@[simp] theorem State.loadAddress_gpr (w : Width) (h : Head) (d : Dest) :
    ((s.loadAddress w h d).2).gpr = s.gpr := by simp [State.loadAddress]
@[simp] theorem State.loadAddress_seg (w : Width) (h : Head) (d : Dest) :
    ((s.loadAddress w h d).2).seg = s.seg := by simp [State.loadAddress]
@[simp] theorem State.loadAddress_eip (w : Width) (h : Head) (d : Dest) :
    ((s.loadAddress w h d).2).eip = s.eip := by simp [State.loadAddress]
@[simp] theorem State.loadAddress_flags (w : Width) (h : Head) (d : Dest) :
    ((s.loadAddress w h d).2).flags = s.flags := by simp [State.loadAddress]
@[simp] theorem State.loadAddress_flagsOther (w : Width) (h : Head) (d : Dest) :
    ((s.loadAddress w h d).2).flagsOther = s.flagsOther := by simp [State.loadAddress]
@[simp] theorem State.loadAddress_status (w : Width) (h : Head) (d : Dest) :
    ((s.loadAddress w h d).2).status = s.status := by simp [State.loadAddress]
@[simp] theorem State.loadAddress_mem (w : Width) (h : Head) (d : Dest) :
    ((s.loadAddress w h d).2).mem = s.mem := by simp [State.loadAddress]
@[simp] theorem State.loadAddress_params (w : Width) (h : Head) (d : Dest) :
    ((s.loadAddress w h d).2).params = s.params := by simp [State.loadAddress]
@[simp] theorem State.loadAddress_pending (w : Width) (h : Head) (d : Dest) :
    ((s.loadAddress w h d).2).pending = s.pending := by simp [State.loadAddress]
@[simp] theorem State.loadAddress_draws (w : Width) (h : Head) (d : Dest) :
    ((s.loadAddress w h d).2).draws = s.draws := by simp [State.loadAddress]
@[simp] theorem State.loadAddress_busLog (w : Width) (h : Head) (d : Dest) :
    ((s.loadAddress w h d).2).busLog = s.busLog := by simp [State.loadAddress]

@[simp] theorem State.loadValue_gpr (w : Width) (h : Head) (o : Operand) :
    ((s.loadValue w h o).2).gpr = s.gpr := by cases o <;> simp [State.loadValue]
@[simp] theorem State.loadValue_seg (w : Width) (h : Head) (o : Operand) :
    ((s.loadValue w h o).2).seg = s.seg := by cases o <;> simp [State.loadValue]
@[simp] theorem State.loadValue_eip (w : Width) (h : Head) (o : Operand) :
    ((s.loadValue w h o).2).eip = s.eip := by cases o <;> simp [State.loadValue]
@[simp] theorem State.loadValue_flags (w : Width) (h : Head) (o : Operand) :
    ((s.loadValue w h o).2).flags = s.flags := by cases o <;> simp [State.loadValue]
@[simp] theorem State.loadValue_flagsOther (w : Width) (h : Head) (o : Operand) :
    ((s.loadValue w h o).2).flagsOther = s.flagsOther := by cases o <;> simp [State.loadValue]
@[simp] theorem State.loadValue_status (w : Width) (h : Head) (o : Operand) :
    ((s.loadValue w h o).2).status = s.status := by cases o <;> simp [State.loadValue]
@[simp] theorem State.loadValue_mem (w : Width) (h : Head) (o : Operand) :
    ((s.loadValue w h o).2).mem = s.mem := by cases o <;> simp [State.loadValue]
@[simp] theorem State.loadValue_params (w : Width) (h : Head) (o : Operand) :
    ((s.loadValue w h o).2).params = s.params := by cases o <;> simp [State.loadValue]
@[simp] theorem State.loadValue_pending (w : Width) (h : Head) (o : Operand) :
    ((s.loadValue w h o).2).pending = s.pending := by cases o <;> simp [State.loadValue]
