/-- A flag pending on a tag that defines it. -/
theorem State.writeFlags_lazy {a : FlagActions} {f : Flag} {t : Tag} {v : Bool} (s : State) (h : a.get f = .lazy t)
    (hg : groupTag a (groupOf f) = some t) (hv : evalFlag f t = some v) : (s.writeFlags a).flag f = v := by
  have := State.writeFlags_flag a s f
  rw [h] at this
  simpa [hg, hv] using this

/-- Every `Lazy` action names the tag of its group (40_flag_engine R440). -/
def FlagActions.oneTag (a : FlagActions) : Prop := ∀ f t, a.get f = .lazy t → groupTag a (groupOf f) = some t

/-- What `write flags` leaves in the slots (40_flag_engine R440). -/
theorem State.writeFlags_wrote {a : FlagActions} (ha : a.oneTag) (s : State) : Wrote a s (s.writeFlags a) := by
  intro f
  have hw := State.writeFlags_flag a s f
  obtain ⟨q, hq1, hq2, h1, h2⟩ := write_slots a (s.flags, s.draws) f
  have key := writeGroup_self a q f
  have h1 : (s.writeFlags a).flags.ovr f = (writeGroup a q (groupOf f)).1.ovr f := h1
  have h2 : (s.writeFlags a).flags.tag (groupOf f) = (writeGroup a q (groupOf f)).1.tag (groupOf f) := h2
  cases hx : a.get f with
  | lazy t =>
    rw [hx] at key
    exact ⟨h1.trans key.1, h2.trans (key.2.trans (ha f t hx))⟩
  | explicit b =>
    rw [hx] at key
    exact h1.trans key
  | undef =>
    rw [hx] at key
    obtain ⟨k, hk⟩ := key
    exact ⟨_, h1.trans hk⟩
  | keep =>
    rw [hx] at hw
    exact hw

/-- `Wrote` reads the resolved flags of the state before and the slots of the state after. -/
theorem Wrote.congr {a : FlagActions} {s s' t t' : State} (h : Wrote a s t) (hs : ∀ f, s'.flag f = s.flag f)
    (ht : t'.flags = t.flags) : Wrote a s' t' := by
  intro f
  have := h f
  cases hx : a.get f <;> simp_all [State.flag]

/-- A pending flag has the value its tag gives it (40_flag_engine R430). -/
theorem Wrote.lazy_flag {a : FlagActions} {s t : State} (h : Wrote a s t) {f : Flag} {x : Tag} {v : Bool}
    (hx : a.get f = .lazy x) (hv : evalFlag f x = some v) : t.flag f = v := by
  have := h f
  rw [hx] at this
  simp only [State.flag, FlagEngine.value, this.1, FlagEngine.pendingValue, this.2, Option.bind_some, hv]

theorem Wrote.explicit_flag {a : FlagActions} {s t : State} (h : Wrote a s t) {f : Flag} {b : Bool}
    (hx : a.get f = .explicit b) : t.flag f = b := by
  have := h f
  rw [hx] at this
  exact FlagEngine.value_of_ovr this

theorem Wrote.keep_flag {a : FlagActions} {s t : State} (h : Wrote a s t) {f : Flag} (hx : a.get f = .keep) :
    t.flag f = s.flag f := by
  have := h f
  rwa [hx] at this

/-! ### The engine invariant -/

/-- The invariant flag by flag (40_flag_engine R422). -/
theorem FlagEngine.valid_iff (e : FlagEngine) :
    e.valid = true ↔ ∀ f, e.ovr f = none → ∃ t, e.tag (groupOf f) = some t ∧ definesFlag t f = true := by
  have hall : ∀ f : Flag, f ∈ allFlags := by intro f; cases f <;> decide
  unfold FlagEngine.valid
  rw [List.all_eq_true]
  constructor
  · intro h f ho
    have := h f (hall f)
    rw [ho] at this
    simp only [Option.isSome_none, Bool.false_or] at this
    cases ht : e.tag (groupOf f) with
    | none => rw [ht] at this; simp at this
    | some t => exact ⟨t, rfl, by rw [ht] at this; simpa using this⟩
  · intro h f _
    cases ho : e.ovr f with
    | some b => rfl
    | none =>
      obtain ⟨t, ht, hd⟩ := h f ho
      simp [ht, hd]

/-- A read keeps the invariant. -/
theorem FlagEngine.valid_resolve {e : FlagEngine} (f : Flag) (h : e.valid = true) : (e.resolve f).valid = true := by
  rw [FlagEngine.valid_iff] at *
  intro g hg
  rw [FlagEngine.ovr_resolve] at hg
  split at hg
  · cases hg
  · rw [FlagEngine.tag_resolve]
    exact h g hg

/-- Every `Lazy` action names the tag of its group, and that tag defines the flag (40_flag_engine R440). -/
def FlagActions.sound (a : FlagActions) : Prop :=
  ∀ f t, a.get f = .lazy t → groupTag a (groupOf f) = some t ∧ definesFlag t f = true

···

* **Work to be completed**: From the records above, transcribe exactly the run of lines that opens with the line holding "rwa [hx] at this" and closes with the line holding "e.valid = true ↔", both included.

* **Completed task**:
  rwa [hx] at this

/-! ### The engine invariant -/

/-- The invariant flag by flag (40_flag_engine R422). -/
theorem FlagEngine.valid_iff (e : FlagEngine) :
    e.valid = true ↔ ∀ f, e.ovr f = none → ∃ t, e.tag (groupOf f) = some t ∧ definesFlag t f = true := by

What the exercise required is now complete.